I turned 47 this year. It came and went and I didn’t think much about it at the time. That’s what happens when you are life busy and business busy. Things move so fast around you that every so often you hit pause, look around and realize the kids have completely outgrown everything from last year.

47 years. That’s a long time to be cruising around this planet.

I was born the same year we went to the moon. LBJ was our outgoing president (a very underrated one at that) who gave way to some guy named Richard Nixon.

The Grateful Dead were getting their groove on and hitting full stride with Pigpen. The Who were playing pinball. The Stones were asking for shelter and Zeppelin was ramblin’ on. Needless to say, maybe one of the best years for rock music ever. Too bad my parents were chilling to Neil Diamond’s Sweet Caroline.

Because I sit squarely in Generation X, my most formative childhood years are the 70s and 80’s. This was a unique time when it comes to technology. We were the first analog generation to straddle the digital divide. The first gaming generation (loved my Atari and later my Nintendo console). We were first to see computers show up in classrooms instead of typewriters. We also watched the internet come to life right before our eyes, growing exponentially from a quirky fad delivering weather and stock prices over a 28.8 kpbs dial-up modem to a life changing high bandwidth technology that touches almost every aspect of one’s life.

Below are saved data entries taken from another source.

-- ==== Sys2Proof/Machine/Xlate.lean ====
section
/-! DEFINITION. Address translation: page tables, faults, TLBs and invalidation (section 16.4). -/

namespace Sys2Proof.Machine

def State.setXl (s : State) (x : XlSt) : State := { s with xl := x }

/-- What a translation gives: an address, a fault with its code and level (Table 16.5), a page-table read that met a double-bit error, or no TLB entry. -/
inductive XRes where
  | ok (p : Phys)
  | fault (code level : Nat)
  | error (a : Nat)
  | miss
  deriving DecidableEq, Repr

/-- What a table walk gives: the leaf and whether it is a 2 MiB one. -/
inductive WRes where
  | leaf (pte : W64) (big : Bool)
  | fault (code level : Nat)
  | error (a : Nat)
  deriving DecidableEq, Repr

/-- The address in the FRAME of an entry. -/
def pteFrame (pte : W64) : Nat := fld pte 51 12 * 4096

/-- Whether an address is a place for a page table: a 4 KiB-aligned offset within device shared memory (R549). -/
def tableOk (a : Nat) : Bool := a % 4096 = 0 && 0x01000000 ≤ a && a ≤ 0x017FF000

/-- Whether an entry of level l breaks Table 16.4. -/
def pteBad (l : Nat) (pte : W64) : Bool :=
  let big := bit pte 4
  let leaf := l = 4 || (l = 3 && big)
  fld pte 11 6 ≠ 0 || fld pte 63 52 ≠ 0 || (big && l ≠ 3) ||
  (if leaf then (!bit pte 5 && fld pte 51 25 ≠ 0) || (big && fld pte 20 12 ≠ 0) else bit pte 5 || !tableOk (pteFrame pte))

/-- Walk the tables from level l with the table at a; n levels are left (R549, R550). -/
def State.walk (s : State) (va : W48) (l a : Nat) : Nat → WRes
  | 0 => .fault 2 4
  | n + 1 =>
    let e := a + fld va (39 - 9 * (l - 1) + 8) (39 - 9 * (l - 1)) * 8
    if s.eccAt e ≠ .good then .error e
    else
      let pte := BitVec.ofNat 64 (s.le e 8)
      if !bit pte 0 then .fault 1 l
      else if pteBad l pte then .fault 2 l
      else if l = 4 then .leaf pte false
      else if l = 3 && bit pte 4 then .leaf pte true
      else s.walk va (l + 1) (pteFrame pte) n

/-- The level of a leaf. -/
def leafLevel (big : Bool) : Nat := if big then 3 else 4

/-- The permission checks of a leaf (R550), and the address it gives. -/
def leafCheck (pte : W64) (big : Bool) (va : W48) (write user : Bool) : XRes :=
  let lv := leafLevel big
  let host := bit pte 5
  if !write && !bit pte 1 then .fault 3 lv
  else if write && !bit pte 2 then .fault 4 lv
  else if user && (!bit pte 3 || (!host && pteFrame pte < 0x00800000)) then .fault 5 lv
  else .ok { host := host, addr := pteFrame pte + (if big then va.toNat % 0x200000 else va.toNat % 4096) }

/-- The TLB of a cell, or with 8 the device TLB. -/
def State.tlb (s : State) (u : Nat) : List TlbEnt := Tab.get s.xl.tlb u []

def State.setTlb (s : State) (u : Nat) (l : List TlbEnt) : State := s.setXl { s.xl with tlb := Tab.set s.xl.tlb u l [] }

def TlbEnt.hits (x : TlbEnt) (bank ctx : Nat) (va : W48) : Bool :=
  x.bank = bank && x.ctx = ctx && x.vpn = (if x.big then va.toNat / 0x200000 else va.toNat / 4096)

/-- The translation a TLB holds. -/
def State.tlbLook (s : State) (u bank ctx : Nat) (va : W48) (write user : Bool) : XRes :=
  match (s.tlb u).find? fun x => x.hits bank ctx va with
  | some x => leafCheck x.pte x.big va write user
  | none => .miss

/-- How many entries a TLB holds (R552). -/
def tlbSize (u : Nat) : Nat := if u = 8 then 128 else 64

/-- Install a leaf. A full TLB replaces an entry that pseudo-LRU picks, which the spec does not define: a free value. -/
def State.tlbInstall (s : State) (u bank ctx : Nat) (va : W48) (pte : W64) (big : Bool) : State :=
  let x : TlbEnt := { bank := bank, ctx := ctx, big := big, vpn := if big then va.toNat / 0x200000 else va.toNat / 4096, pte := pte }
  let l := s.tlb u
  if l.length < tlbSize u then s.setTlb u (l ++ [x])
  else (s.setTlb u (l.set ((Config.freeW32 s.freeCtr).toNat % tlbSize u) x)).useFree

/-- The register that counts the misses and faults of a TLB (R552). -/
def tlbCnt (u : Nat) : Nat := if u = 8 then R.xlCommon_DTLB_CNT else R.xlCell_TLB_CNT u

/-- The root of a context's tables. -/
def State.ptRoot (s : State) (bank ctx : Nat) : Nat :=
  match s.ctxRec bank ctx with
  | some c => c.root.toNat
  | none => 0

/-- A table walk to its end: a leaf is installed, a fault is counted (R550, R552). -/
def State.walkFor (s : State) (u bank ctx : Nat) (va : W48) (write user install : Bool) : State × XRes :=
  match s.walk va 1 (s.ptRoot bank ctx) 4 with
  | .leaf pte big =>
    match leafCheck pte big va write user with
    | .fault c l => (s.inc (tlbCnt u) 31 16, .fault c l)
    | r => (if install then s.tlbInstall u bank ctx va pte big else s, r)
  | .fault c l => (s.inc (tlbCnt u) 31 16, .fault c l)
  | .error a => (s.doubleError a, .error a)

/-- A translation that waits for its walk, as DMA and kernels make it (notes/assumptions/20.md). -/
def State.translate (s : State) (u bank ctx : Nat) (va : W48) (write user : Bool) : State × XRes :=
  match s.tlbLook u bank ctx va write user with
  | .miss => (s.inc (tlbCnt u) 15 0).walkFor u bank ctx va write user true
  | r => (s, r)

/-- Drop the entries of a table bank when it is loaded or cleared (R552). -/
def State.tlbDropBank (s : State) (b : Nat) : State :=
  (List.range 9).foldl (fun s u => s.setTlb u ((s.tlb u).filter fun x => x.bank ≠ b)) s

/-- Whether an invalidation names an entry (R553, Table 16.9). -/
def invMatches (w vpn : W32) (x : TlbEnt) : Bool :=
  match fld w 1 0 with
  | 0 => true
  | 1 => x.ctx = fld w 13 8
  | 2 =>
    let page := fld w 19 16 * 2 ^ 32 + vpn.toNat
    x.ctx = fld w 13 8 && x.vpn = (if x.big then page / 512 else page)
  | _ => false

/-- Walks in progress become stale: they end without installing their result. -/
def Eng.staleWalks (g : Eng) : Eng :=
  { g with servs := g.servs.map fun v => { v with walks := v.walks.map fun w => { w with stale := true } } }

/-- Whether an engine still runs a walk begun before the invalidation. -/
def Eng.hasStale (g : Eng) : Bool := g.servs.any fun v => v.walks.any (·.stale)

/-- TLB_INV (R553): refused while BUSY or for SCOPE 3. -/
def State.tlbInvWrite (s : State) (w : W32) : State :=
  if s.xl.inv.isSome || fld w 1 0 = 3 then s.hwSetBits R.xlCommon_INV_STAT 2
  else
    let s := { s with engs := s.engs.map fun (x : Nat × Eng) => (x.1, x.2.staleWalks) }
    (s.setXl { s.xl with inv := some (w, s.rd R.xlCommon_INV_VPN) }).setB R.xlCommon_INV_STAT 0 true

def execTlbInv (t : Time) (m : Master) (val : W32) (s : State) : Host.Outcome State Fault Refusal :=
  .next (s.gated t m R.xlCommon_TLB_INV val fun s => s.tlbInvWrite val)

/-- INVALIDATION_DONE (R553): the matching entries are dropped and every walk begun before has ended. -/
def execInvalidationDone (t : Time) (s : State) : Host.Outcome State Fault Refusal :=
  let s := s.tick t
  .next (match s.xl.inv with
  | none => s
  | some (w, vpn) =>
    if s.engs.any fun (x : Nat × Eng) => x.2.hasStale then s else
    let s := (List.range 9).foldl (fun s u => s.setTlb u ((s.tlb u).filter fun x => !invMatches w vpn x)) s
    ((s.setXl { s.xl with inv := none }).setB R.xlCommon_INV_STAT 0 false).inc R.xlCommon_INV_STAT 31 16)

end Sys2Proof.Machine
end

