/-- How far a unit's due time lies behind device time. -/
def State.evBehind (s : State) (u : Nat) : Int := nsDiff s.nsNow (s.evDue u)

/-- Units in the order in which they fire: by due time, then by index (R406). -/
def State.evInsert (s : State) (u : Nat) : List Nat → List Nat
  | [] => [u]
  | v :: r => if s.evBehind v ≥ s.evBehind u then v :: s.evInsert u r else u :: v :: r

/-- After a forward step the pending units whose due time was skipped fire at once (R406). -/
def State.evSkipped (s : State) : State :=
  let l := (List.range 64).filter fun u => s.b (R.invarEv_ESTAT u) 0 && s.evPassed u
  (l.foldl (fun r u => s.evInsert u r) []).foldl State.evFire s

/-- A commit has changed a unit (R409). The old DUE fires where it has been reached. -/
def State.evCommit (s : State) (u : Nat) (old : State) : State :=
  let a := R.invarEv_ESTAT u
  let on := s.b (R.invarEv_ECFG u) 0
  let s := if s.b a 0 && nsDiff s.nsNow (old.evDue u) ≥ 0 then s.evTokenOf u (old.evDue u) (old.b (R.invarEv_ECFG u) 1) else s
  let s := (s.setB a 0 on).setB a 1 false
  if on && s.evPassed u then ((s.setB a 1 true).irqB P.invarEv 9).evFire u else s

/-- A commit of the core page (R399, R402): SRC and FREQ_TRIM. -/
def State.invCommit (s : State) (oldCfg : W32) : State :=
  let src := s.f R.invarCore_CFG 1 0
  let s :=
    if fld oldCfg 1 0 = src then s
    else (s.setInv { s.inv with good := 0, lastMeas := s.now, sync := none, whole := none, req := none, reqAt := none, mpd := none, syncTs := 0 }).setF R.invarCore_STAT 1 0 (if src = 0 then 0 else 1)
  let s := if s.inv.ppsOut && !s.b R.invarCore_PPS_CFG 0 then (s.setInv { s.inv with ppsOut := false }).emit (.ppsOut false) else s
  if src = 0 then (s.setB R.invarCore_STAT 4 false).setRate (s.rd R.invarCore_FREQ_TRIM).toInt else s

end Sys2Proof.Machine
end

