/-- One point of an interval: the state after it, or none when the point waits (R370). -/
def State.gStep (s : State) (c : Nat) (v : GeyIval) (n : Nat) : Option State :=
  let ch := s.gch c
  let sg := s.gSg c
  let p := s.gPoint c ch.j
  let e := v.est
  if sg * (p - e.at e.tn).toInt > 0 then none
  else
    let late := sg * (p - e.lpk).toInt ≤ 0
    match if late then some 0 else e.predict p sg 0 with
    | none => none
    | some k =>
      let f := rndDiv (2 * k * 2 ^ 23 : Nat) e.tn
      let past := n ≥ s.f (gMode c) 31 28
      let y := if past then ch.yprev else v.x0 + rndDiv ((v.x1 - v.x0) * f) (2 ^ 23)
      let s := if past then s.irqB (gPage c) 9 else s
      let s := if s.gState c = 1 then s.setGState c 2 else s
      let s := s.gEmit c y past (b2n late * gfLate + b2n past * gfOver) (e.tk + BitVec.ofNat 48 (2 * k)) p
      some (s.setGch c { s.gch c with j := ch.j + 1 })

/-- Points of an interval, in order. -/
def State.gPoints (s : State) (c : Nat) (v : GeyIval) (n : Nat) : Nat → State
  | 0 => s
  | k + 1 => match s.gStep c v n with
    | some s' => s'.gPoints c v (n + 1) k
    | none => s

/-- The most points that can lie up to the end of an interval. -/
def State.gFuel (s : State) (c : Nat) (v : GeyIval) : Nat :=
  let d := s.gSg c * (v.est.at v.est.tn - s.gPoint c (s.gch c).j).toInt
  if d < 0 then 0 else (d.toNat / (max (s.gRev c) 1) + 2) * s.gPts c

/-- A repeated sample at the end of an interval advances the gap count of the open block, or of the next one (R366). -/
def State.gGapCount (s : State) (c : Nat) : State :=
  let x := s.gch c
  if s.gState c ≠ 2 then s
  else s.setGch c (match x.blk with
    | some b => { x with blk := some { b with gaps := min (b.gaps + 1) 65535 } }
    | none => { x with gapOwed := x.gapOwed + 1 })

/-- Resample the oldest interval whose two samples are present. -/
def State.gResample (s : State) (c : Nat) : State :=
  match (s.gch c).ivals with
  | [] => s
  | v :: r =>
    let s := s.setGch c { s.gch c with ivals := r }
    if s.gState c = 1 || s.gState c = 2 then
      let s := s.gPoints c v 0 (s.gFuel c v)
      if v.gap then s.gGapCount c else s
    else s

/-- RESAMPLE_INTERVAL (R370). -/
def execResampleInterval (t : Time) (ch : Fin 256) (s : State) : Host.Outcome State Fault Refusal :=
  let s := s.tick t
  .next (if s.gEn ch then s.gResample ch else s)

/-- A sample of cycle k reaches a channel (R365, R366, R368). -/
def State.gSample (s : State) (c k : Nat) (x : Int) (gap : Bool) : State :=
  let ch := s.gch c
  let s := s.setGch c { ch with prev := x, expect := k + 1 }
  if s.gState c = 3 || s.gState c = 4 then s
  else if s.gAngle c then
    let e := s.estOf k (s.gLp c)
    s.setGch c { s.gch c with start := some (x, e), ivals := match ch.start with
      | some (x0, e0) => ch.ivals ++ [{ x0 := x0, x1 := x, gap := gap, est := e0 }]
      | none => ch.ivals }
  else s.gTimeSample c k x gap

/-- A cycle without a sample repeats the previous one (R366). -/
def State.gGap (s : State) (c : Nat) : State := s.gSample c (s.gch c).expect (s.gch c).prev true

/-- Samples of an accepted slot frame reach the channels of its node (R364, R365). -/
def State.gSlot (s : State) (b sl : Nat) (words : List W48) : State :=
  let nax := s.slotNax b sl
  s.gChans.foldl (fun s c =>
    let w := s.rd (gSrc c)
    if fld w 1 0 = 0 && fld w 4 2 = b && fld w 9 5 = sl && (s.gch c).expect = s.cycle then
      let q := fld w 12 10
      let v := words.getD (1 + 6 * nax + q / 2) 0
      s.gSample c s.cycle (if q % 2 = 0 then sfld v 47 24 else sfld v 23 0) false
    else s) s

/-- The signal words of an axis block that a source reads (Table 11.1), as places above the base of the signals. -/
def gAxisWords (sig : Nat) : List Nat :=
  match sig with
  | 0 => [0, 8]
  | 1 => [96]
  | 2 => [56]
  | _ => [144]

/-- The sample of an axis source (Table 11.1), with the double-bit errors the read meets (R17): none where a word cannot be read. -/
def State.gAxis (s : State) (c : Nat) : State × Option Int :=
  let w := s.rd (gSrc c)
  let base := s.axBlock (fld w 22 16) + 0xC0
  let r := s.meetAll ((gAxisWords (fld w 25 24)).map fun o => base + o)
  let s := r.1
  (s, if r.2 then none else some (match fld w 25 24 with
  | 0 => sat24 (rndDiv (s.axLoad (base + 8) - s.axLoad base).toInt (2 ^ fld w 31 26))
  | 1 => sfld (s.axLoad (base + 96)) 23 0
  | 2 => sfld (s.axLoad (base + 56)) 47 24
  | _ => sfld (s.axLoad (base + 144)) 47 24))
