-- ==== Sys2Proof/Machine/Reset.lean ====
section
/-! DEFINITION. Reset sources, release, the exit sequence, fuses and the watchdog (chapter 15). -/

namespace Sys2Proof.Machine

def State.setRst (s : State) (r : RstSt) : State := { s with rst := r }

/-! ## Asserting and releasing sources -/

/-- The exit sequence in progress waits: the larger reach and the earlier step, where one waits already (R515). -/
def RstSt.hold (r : RstSt) : RstSt :=
  if r.exitStep = 0 then r
  else { r with heldReach := max r.heldReach r.exitReach, heldStep := if r.heldStep = 0 then r.exitStep else min r.heldStep r.exitStep, exitStep := 0 }

/-- What an asserted source does beside resetting domains: it stops a fuse load (R512), the watchdog count at CORE reach and above (R523), the claim
(Table 13.5) and, where it reaches Crater but not Sinter, it acts as DEVICE_STO (R490). NRST_OUT goes low (R516). -/
def State.assertEffects (s : State) (r : Nat) : State :=
  let s := if s.rst.loading then s.setRst { s.rst with loading := false, loadStopped := true } else s
  if r ≥ 3 then
    let s := (s.setRst { s.rst with wdogSince := none, wdogWarned := false }).emit (.nrstOut false)
    let s := if s.pair.claim then s.immediateRelease else s
    let s := if r = 3 then s.deviceSto 15 else s
    s.setRst s.rst.hold
  else s

/-- The reach a source takes when it is asserted; one that is asserted already keeps its own. -/
def State.newReach (s : State) (i : Nat) : Nat :=
  if i = 4 then (if s.rst.fuseOk then (s.rst.targets.headD (0, 0)).1 else 5) else if s.rst.asserted.getLsbD i then s.sourceReach i else s.reachEntry i

/-- Assert source i (R506): record the cause and its reach, act, and put every domain it reaches at its reset values at once. A source at NONE is ignored (R510). A reach that
includes the fuse shadows leaves no table applied (R511). -/
def State.assertSource (s : State) (i : Nat) : State :=
  let r := s.newReach i
  if r = 0 then s else
  let s := s.setRst { s.rst with asserted := setFld s.rst.asserted i i 1, causes := setFld s.rst.causes i i 1,
                                 acts := if i = 4 then s.rst.acts else Tab.set s.rst.acts i r 0, hostReach := if i ≠ 4 then s.rst.hostReach else if s.rst.asserted.getLsbD 4 then max r s.rst.hostReach else r }
  let s := s.assertEffects r
  let s := s.resetDomains
  let s := if r ≥ 4 then s.setRst { s.rst with fuseOk := false, safeBoot := false } else s
  if s.reach = 5 then s else s.hwSetBits R.reset_RST_CAUSE (BitVec.ofNat 32 (2 ^ i))

/-- The first exit step of a reach (Table 15.4). -/
def firstStep (r : Nat) : Nat := if r ≥ 4 then 1 else if r ≥ 2 then 2 else 0
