-- ==== Sys2Proof/Machine/PairCmds.lean ====
section
/-! DEFINITION. The pair's commands: claims, releases, lockstep exchanges, echo and resynchronisation (sections 13.1 to 13.7). -/

namespace Sys2Proof.Machine

/-! ## The interlock (R424 to R428) -/

/-- INTLK low with no claim on either side is a fault (R428). -/
def State.intlkReview (s : State) : State :=
  let f := !s.pair.claim && !s.pair.peerClaim && !s.pair.intlkHigh
  let s := s.irqIf (f && !s.pair.intlkFault) P.pair 15
  s.setPair { s.pair with intlkFault := f }

/-- With both claims high, side B drops its claim and raises none for 1 µs (R427). -/
def State.dualClaim (s : State) : State :=
  if s.pair.claim && s.pair.peerClaim && s.sideB then
    s.setPair { s.pair with claim := false, intlkHigh := false, claimBlock := s.now + nsT 1000, claimReq := false, releaseDue := none }
  else s

def State.peerClaimChange (s : State) (high : Bool) : State :=
  let low := if high then none else if s.pair.peerClaim then some s.now else s.pair.peerLowSince
  let s := s.setPair { s.pair with peerClaim := high, peerLowSince := low }
  ((s.dualClaim).txReview).intlkReview

/-- PEER_CLAIM_CHANGE (R424, R427). -/
def execPeerClaimChange (t : Time) (high : Bool) (s : State) : Host.Outcome State Fault Refusal := .next ((s.tick t).peerClaimChange high)

/-- INTLK_CHANGE (R424, R428). A device that holds a claim pulls the line low itself. -/
def execIntlkChange (t : Time) (high : Bool) (s : State) : Host.Outcome State Fault Refusal :=
  let s := s.tick t
  .next (((s.setPair { s.pair with intlkHigh := high && !s.pair.claim }).txReview).intlkReview)

/-- What every claim waits for: PEER_CLAIM low for 1.0 µs without a break, INTLK high, no fault of the interlock, and no block after a dual claim. -/
def State.claimOpen (s : State) : Bool :=
  let low : Bool := match s.pair.peerLowSince with
    | some x => x + nsT 1000 ≤ s.now
    | none => false
  !s.pair.claim && !s.pair.peerClaim && low && s.pair.intlkHigh && !s.pair.intlkFault && s.pair.claimBlock ≤ s.now

/-- Takeover is the standby's occasion (R442). -/
def State.takesOver (s : State) : Bool := s.pairMode && s.inLockstep && s.b R.pair_PCFG 2

/-- The occasions of R425 and R426. -/
def State.claimDue (s : State) : Bool :=
  s.claimOpen &&
  (if s.pairMode then
    s.pair.claimReq || s.takesOver ||
    (s.b R.pair_PCFG 1 && !s.sideB && (List.range 8).all fun b => s.bstate b ≠ 2 && s.bstate b ≠ 7)
  else (s.sin.state = 3 || s.sin.state = 4) && !s.coreInReset)

/-- A branch the partner ran enters RUN on the new active, driving the far end, after idle for 8 µs (R442, R443). -/
def State.takeBranch (s : State) (b : Nat) : State :=
  if s.brEn b && s.pair.ran.getLsbD b && (s.bstate b = 6 || s.bstate b = 7) then
    let x := s.branch b
    ((s.setBranch b { x with far := !x.far, idleUntil := s.now + nsT 8000, echoOn := false, echoEnd := false }).setBstate b 2).emit (.idle b)
  else s

/-- Takeover (R442). -/
def State.takeover (s : State) : State :=
  let s := (s.setPair { s.pair with sync := 0, partnerSync := false }).loseMessages
  (((List.range 8).foldl State.takeBranch s).irqB P.pair 9).cmpPins

/-- Each enabled branch starts under R334; SILENT and RETIRED do not end with a claim (R337, R359). -/
def State.startBranches (s : State) : State :=
  (List.range 8).foldl (fun s b => if s.brEn b && s.bstate b ≠ 5 && s.bstate b ≠ 8 then s.branchStart b else s) s

def State.raiseClaim (s : State) : State :=
  let take := s.takesOver
  let s := s.setPair { s.pair with claim := true, intlkHigh := false, claimReq := false }
  (List.range 2).foldl (fun s n => s.canPick n) (if take then s.takeover else s.startBranches)

/-- CLAIM_RAISE (R425, R426, R442). -/
def execClaimRaise (t : Time) (s : State) : Host.Outcome State Fault Refusal :=
  let s := s.tick t
  .next (if s.claimDue then s.raiseClaim else s)

/-- PCMD.CLAIM (R425): asks for a claim, which CLAIM_RAISE raises when the interlock allows it; without effect outside pair mode (R426). -/
def State.pcmdClaim (s : State) : State := if s.pairMode then s.setPair { s.pair with claimReq := true } else s

def execPcmdClaim (t : Time) (m : Master) (s : State) : Host.Outcome State Fault Refusal :=
  .next (s.gated t m R.pair_PCMD 1 fun s => s.pcmdClaim)

/-- PCMD.RELEASE (R441). -/
def State.pcmdRelease (s : State) : State := if s.pairMode then s.orderlyRelease else s

def execPcmdRelease (t : Time) (m : Master) (s : State) : Host.Outcome State Fault Refusal :=
  .next (s.gated t m R.pair_PCMD 2 fun s => s.pcmdRelease)

/-- E_last: the latest end of a summation frame among the branches in RUN. -/
def State.eLast (s : State) : Nat := (List.range 8).foldl (fun m b => if s.bstate b = 2 then max m (s.eSum b) else m) 0

/-- The release point that an event at x waits for has been reached (R441). -/
def State.releaseReached (s : State) (x : Time) : Bool :=
  let p := s.tau + nsT s.eLast
  p ≤ s.now && x < p

/-- RELEASE_POINT (R441). -/
def execReleasePoint (t : Time) (s : State) : Host.Outcome State Fault Refusal :=
  let s := s.tick t
  .next (match s.pair.releaseDue with
  | some x => if s.pair.claim && s.releaseReached x then s.dropClaim else s
  | none => s)

/-! ## Lockstep (R429 to R436) -/

/-- A per-cycle exchange missed its deadline (R421, R429). -/
def State.missedExchange (s : State) : State := (s.setPair { s.pair with cycleFault := true }).leaveStandby

/-- CYC_POS, CYC_ANG and EDGE_T of a channel, as the active latched them. -/
def State.qeAgree (s : State) (q : Nat) (x : QeState) : State :=
  ((s.wr (R.qe_CYC_POS q) x.cycPos).wr (R.qe_CYC_ANG q) x.cycAng).wr48 (R.qe_EDGE_T_LO q) x.edgeT

/-- The active's accepted frame on the standby: the slot buffer and the slot token (Table 13.4). -/
def State.forwarded (s : State) (x : Nat × Nat × List W48) : State := s.slotData x.1 x.2.1 x.2.2

/-- Frames that came before the record of their cycle post their tokens after it (R431). -/
def State.earlyFrames (s : State) : State :=
  s.pair.early.foldl State.forwarded (s.setPair { s.pair with early := [] })

/-- A hop's node as the active has it; one that begins to join does so in this cycle. -/
def State.nodeAgree (s : State) (b h : Nat) (x : W32 × W32 × W32) : State :=
  let s := if fld x.1 3 0 = 3 && s.nodeState b h ≠ 3 then s.setHop b h { s.hop b h with joinFrom := s.cycle } else s
  ((s.wr (R.nodeTable_NODE_STATE b h) x.1).wr (R.nodeTable_NODE_DELAY b h) x.2.1).wr (R.nodeTable_NODE_DELAY_FAR b h) x.2.2

/-- A held command as the active has it. -/
def State.heldAgree (s : State) (b sl : Nat) (l : List W48) : State :=
  s.setSlot b sl { s.slot b sl with held := l.zipIdx.foldl (fun c x => Tab.set c x.2 (some (x.1, 0)) none) [] }

/-- The standby's Crater takes the active's node states, delays, slot schedule and held commands (R434). -/
def State.branchAgree (s : State) (b : Nat) (x : BranchAgree) : State :=
  let s := s.setPair { s.pair with ran := if x.runs then s.pair.ran ||| BitVec.ofNat 8 (2 ^ b) else s.pair.ran &&& ~~~ BitVec.ofNat 8 (2 ^ b) }
  if !s.brEn b then s
  else
    let s := x.nodes.zipIdx.foldl (fun s y => if y.2 < 24 then s.nodeAgree b y.2 y.1 else s) (s.wr (R.nodeTable_DTOTAL b) x.dtotal)
    x.held.zipIdx.foldl (fun s y => if y.2 < 24 then s.heldAgree b y.2 y.1 else s) s

/-- Present the agreed inputs of a cycle (Table 13.4). -/
def State.agreement (s : State) (r : AgreementRec) : State :=
  let s := s.setPair { s.pair with agreed := some s.cycle, tcyc := r.tcyc }
  let s := r.lps.zipIdx.foldl (fun s (x : LpState × Nat) => if x.2 < 4 then s.lpAgree x.2 x.1 else s) s
  let s := r.qes.zipIdx.foldl (fun s (x : QeState × Nat) => if x.2 < 8 then s.qeAgree x.2 x.1 else s) s
  let s := s.keepMasters
  let s := r.branches.zipIdx.foldl (fun s (x : BranchAgree × Nat) => if x.2 < 8 then s.branchAgree x.2 x.1 else s) s
  if s.switchDue then s.setLahar { s.lahar with bells := r.tokens }
  else
    let s := r.ticks.zipIdx.foldl (fun s (x : Nat × Nat) => if x.2 < 4 then (s.dlRoll x.2 x.1).dlAdvance x.2 x.1 else s) s
    let s := s.cycleTicks
    let s := r.tokens.foldl (fun s x => s.post x.kind.toNat x.src.toNat x.word s.stamp) s
    s.postCycle

/-- AGREEMENT_RECORD (R431): on the standby; one that comes after τ + 4 µs has missed its deadline. -/
def execAgreementRecord (t : Time) (r : AgreementRec) (s : State) : Host.Outcome State Fault Refusal :=
  let s := s.tick t
  .next (if s.isStandby && r.cycle.toNat = s.cycle && s.pair.agreed ≠ some s.cycle then
    if s.phase ≤ nsT 4000 then (s.agreement r).earlyFrames else s.missedExchange
  else s)

/-- AGREEMENT_TIMEOUT (R431): no record by τ + 4 µs. -/
def execAgreementTimeout (t : Time) (s : State) : Host.Outcome State Fault Refusal :=
  let s := s.tick t
  .next (if s.isStandby && s.pair.agreed ≠ some s.cycle && s.phase ≥ nsT 4000 then s.missedExchange else s)

/-- MIRROR_TIMEOUT (R432): writes stamped for this boundary have not arrived by τ + 4 µs. -/
def execMirrorTimeout (t : Time) (s : State) : Host.Outcome State Fault Refusal :=
  let s := s.tick t
  .next (if s.isStandby && s.phase ≥ nsT 4000 then s.missedExchange else s)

Thanks to our historical placement, my generation has a unique perspective and built in skill set when it comes to dealing with people in business as well as in life. We understand that technology creates changing conditions and circumstances; thus, maintaining flexibility and adaptation at all times is paramount to success and happiness.

At the same time, however, we still possess those wonderful empathy skills born of an analog childhood playing outside until the streetlights came on, riding bikes without helmets and generally fending for oneself in a rough and tumble world. You dealt with people face-to-face, not behind a screen.

I hope that as social media and technology become more intertwined with our lives we do not, as a people, lose those all important empathy skills. For those are the skills that will continue to bind us together and remind us how similar we all are.

Matthew Achak

Matthew Achak is the President and Co-Founder of FCR.  His role within FCR involves actively managing all company wide sales, marketing, business development, social media, public relations, client facing communications, and ongoing program growth. Founded in 2005 in Roseburg, OR , FCR is the most respected outsource provider in the industry.

2 Comments. Leave new

Jeremy Watkin
11/07/2016 4:14 pm

Great post, Matthew. Millennial talk is so much the rage right now that we don’t talk about GenX enough. I know with my kids I’m cognizant of having them turn the screens off and go outside to play. Definitely important.

Reese Kersteter
11/07/2016 7:58 pm

Very good article. I am 41 this year, so I grew up with all those too. I was still young when we watched the Challenger go off, when we saw the Berlin wall come down, when we all decided it was time to un-tuck our shirts in the 90s. I remember desperately wanting a pager and buying my first 32 GB hard drive for $350. Its changed so much I don’t blame anyone for being a bit overwhelmed.